Shannon of the 5G smartphone and Fourier of the signal processing meet in the sampling theorem (2 times the highest frequency 1). In this paper, the initial Shannon Theorem finds the Shannon capacity at the point-to-point, but the 5G shows on the Relay channel that the technology has evolved into Multi Point MIMO. Fourier transforms are signal processing with fixed parameters. We analyzed the performance by proposing a 2N-1 multivariate Fourier-Jacket transform in the multimedia age. In this study, the authors tackle this signal processing complexity issue by proposing a Jacket-based fast method for reducing the precoding/decoding complexity in terms of time computation. Jacket transforms have shown to find applications in signal processing and coding theory. Jacket transforms are defined to be $n{\times}n$ matrices $A=(a_{jk})$ over a field F with the property $AA^{\dot{+}}=nl_n$, where $A^{\dot{+}}$ is the transpose matrix of the element-wise inverse of A, that is, $A^{\dot{+}}=(a^{-1}_{kj})$, which generalise Hadamard transforms and centre weighted Hadamard transforms.
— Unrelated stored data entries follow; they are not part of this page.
/-- Where V[X] names a key, by its value or by the policy, the key is V[X] mod 16 (42_skips R207). -/
theorem keyIndex_eq_some {p : KeyIndexPolicy} {b : Byte} (h : b.toNat ≤ 15 ∨ p = .lowNibble) :
    keyIndex p b = some (b.setWidth 4) := by
  rcases h with h | rfl
  · exact keyIndex_of_le p h
  · exact keyIndex_lowNibble b

theorem keyPressed_setWidth (s : State) (b : Byte) :
    s.keyPressed (b.setWidth 4) = s.key.getLsbD (b.toNat % 16) := by
  rw [State.keyPressed, BitVec.toNat_setWidth]

/-- Settles O33: the key index names key V[X] mod 16, and the skip is on its state. -/
theorem keySkips : Obligations.KeySkips := by
  intro s x hx
  have hkey := keyIndex_eq_some hx
  refine ⟨?_, ?_⟩
  · have h : exec (.skpVx x) s = .next (s.skipIf (s.keyPressed ((s.reg x).setWidth 4) == true)) :=
      congrArg _ (State.skipIfKey_of_key s (.skpVx x) x true hkey)
    simpa only [keyPressed_setWidth, beq_true] using commits_skipIf h
  · have h : exec (.sknpVx x) s = .next (s.skipIf (s.keyPressed ((s.reg x).setWidth 4) == false)) :=
      congrArg _ (State.skipIfKey_of_key s (.sknpVx x) x false hkey)
    simpa only [keyPressed_setWidth, beq_false, Bool.not_eq_true', ← Bool.not_eq_true, ite_not] using commits_skipIf h

/-- Settles O34: above 15 the policy fault gives no key index, so both are the error. -/
theorem keyIndexAboveFifteenHalts : Obligations.KeyIndexAboveFifteenHalts := by
  intro s x hx hp
  have hkey : keyIndex s.params.keyIndexPolicy (s.reg x) = none := by rw [hp, keyIndex_fault hx]
  refine ⟨⟨s.raiseBy (.skpVx x) .keyIndexOutOfRange none, ?_, haltedWith_raiseBy s _ _ _⟩,
    ⟨s.raiseBy (.sknpVx x) .keyIndexOutOfRange none, ?_, haltedWith_raiseBy s _ _ _⟩⟩
  · exact congrArg _ (State.skipIfKey_of_fault s (.skpVx x) x true hkey)
  · exact congrArg _ (State.skipIfKey_of_fault s (.sknpVx x) x false hkey)

/-! What each instruction writes: register loads, the ALU and the random byte (43_alu). -/

section
variable {i : Instr} {s : State} {x : Nibble} {b f : Byte}

/-- What an instruction answers that writes V[X] on the advanced state. -/
theorem commits_setReg (h : exec i s = .next (s.advance.setReg x b)) :
    ∃ t, exec i s = .next t ∧ t.reg x = b ∧ t.pc = s.pc + 2 ∧ t.events = {} ∧
      changesOnly [.reg x, .pc, .events] s t :=
  ⟨_, h, State.reg_setReg_same _ x b, rfl, rfl, changesOnly_advance_setReg s x b⟩

/-- What an instruction answers that writes V[X] and then the flag on the advanced state (43_alu R221, D6). -/
theorem commits_setRegFlag (h : exec i s = .next (s.advance.setRegFlag x b f)) :
    ∃ t, exec i s = .next t ∧ (x ≠ 0xF → t.reg x = b) ∧ t.reg 0xF = f ∧ t.pc = s.pc + 2 ∧ t.events = {} ∧
      changesOnly [.reg x, .reg 0xF, .pc, .events] s t :=
  ⟨_, h, State.reg_setRegFlag_result _ b f, State.reg_setRegFlag_flag _ x b f, rfl, rfl,
    changesOnly_of_advance (changesOnly_setRegFlag _ x b f)⟩

end

/-- Settles O36: each of the five writes V[X] alone, with its integer or bitwise result. -/
theorem movesAndLogicWriteVxOnly : Obligations.MovesAndLogicWriteVxOnly := by
  intro s x y nn
  refine ⟨?_, commits_setReg rfl, ?_, ?_, ?_⟩
  · obtain ⟨t, ht, hx, hrest⟩ := commits_setReg (rfl : exec (.addVxByte x nn) s = _)
    exact ⟨t, ht, by rw [hx, BitVec.toNat_add], hrest⟩
  · obtain ⟨t, ht, hx, hrest⟩ := commits_setReg (rfl : exec (.orVxVy x y) s = _)
    exact ⟨t, ht, fun b => by rw [hx, BitVec.getLsbD_or], hrest⟩
  · obtain ⟨t, ht, hx, hrest⟩ := commits_setReg (rfl : exec (.andVxVy x y) s = _)
    exact ⟨t, ht, fun b => by rw [hx, BitVec.getLsbD_and], hrest⟩
  · obtain ⟨t, ht, hx, hrest⟩ := commits_setReg (rfl : exec (.xorVxVy x y) s = _)
    exact ⟨t, ht, fun b => by rw [hx, BitVec.getLsbD_xor], hrest⟩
In particular, exploiting the Jacket transform properties, the authors propose a new eigenvalue decomposition (EVD) method with application in precoding and decoding of distributive multi-input multi-output channels in relay-based DF cooperative wireless networks in which the transmission is based on using single-symbol decodable space-time block codes. The authors show that the proposed Jacket-based method of EVD has significant reduction in its computational time as compared to the conventional-based EVD method. Performance in terms of computational time reduction is evaluated quantitatively through mathematical analysis and numerical results.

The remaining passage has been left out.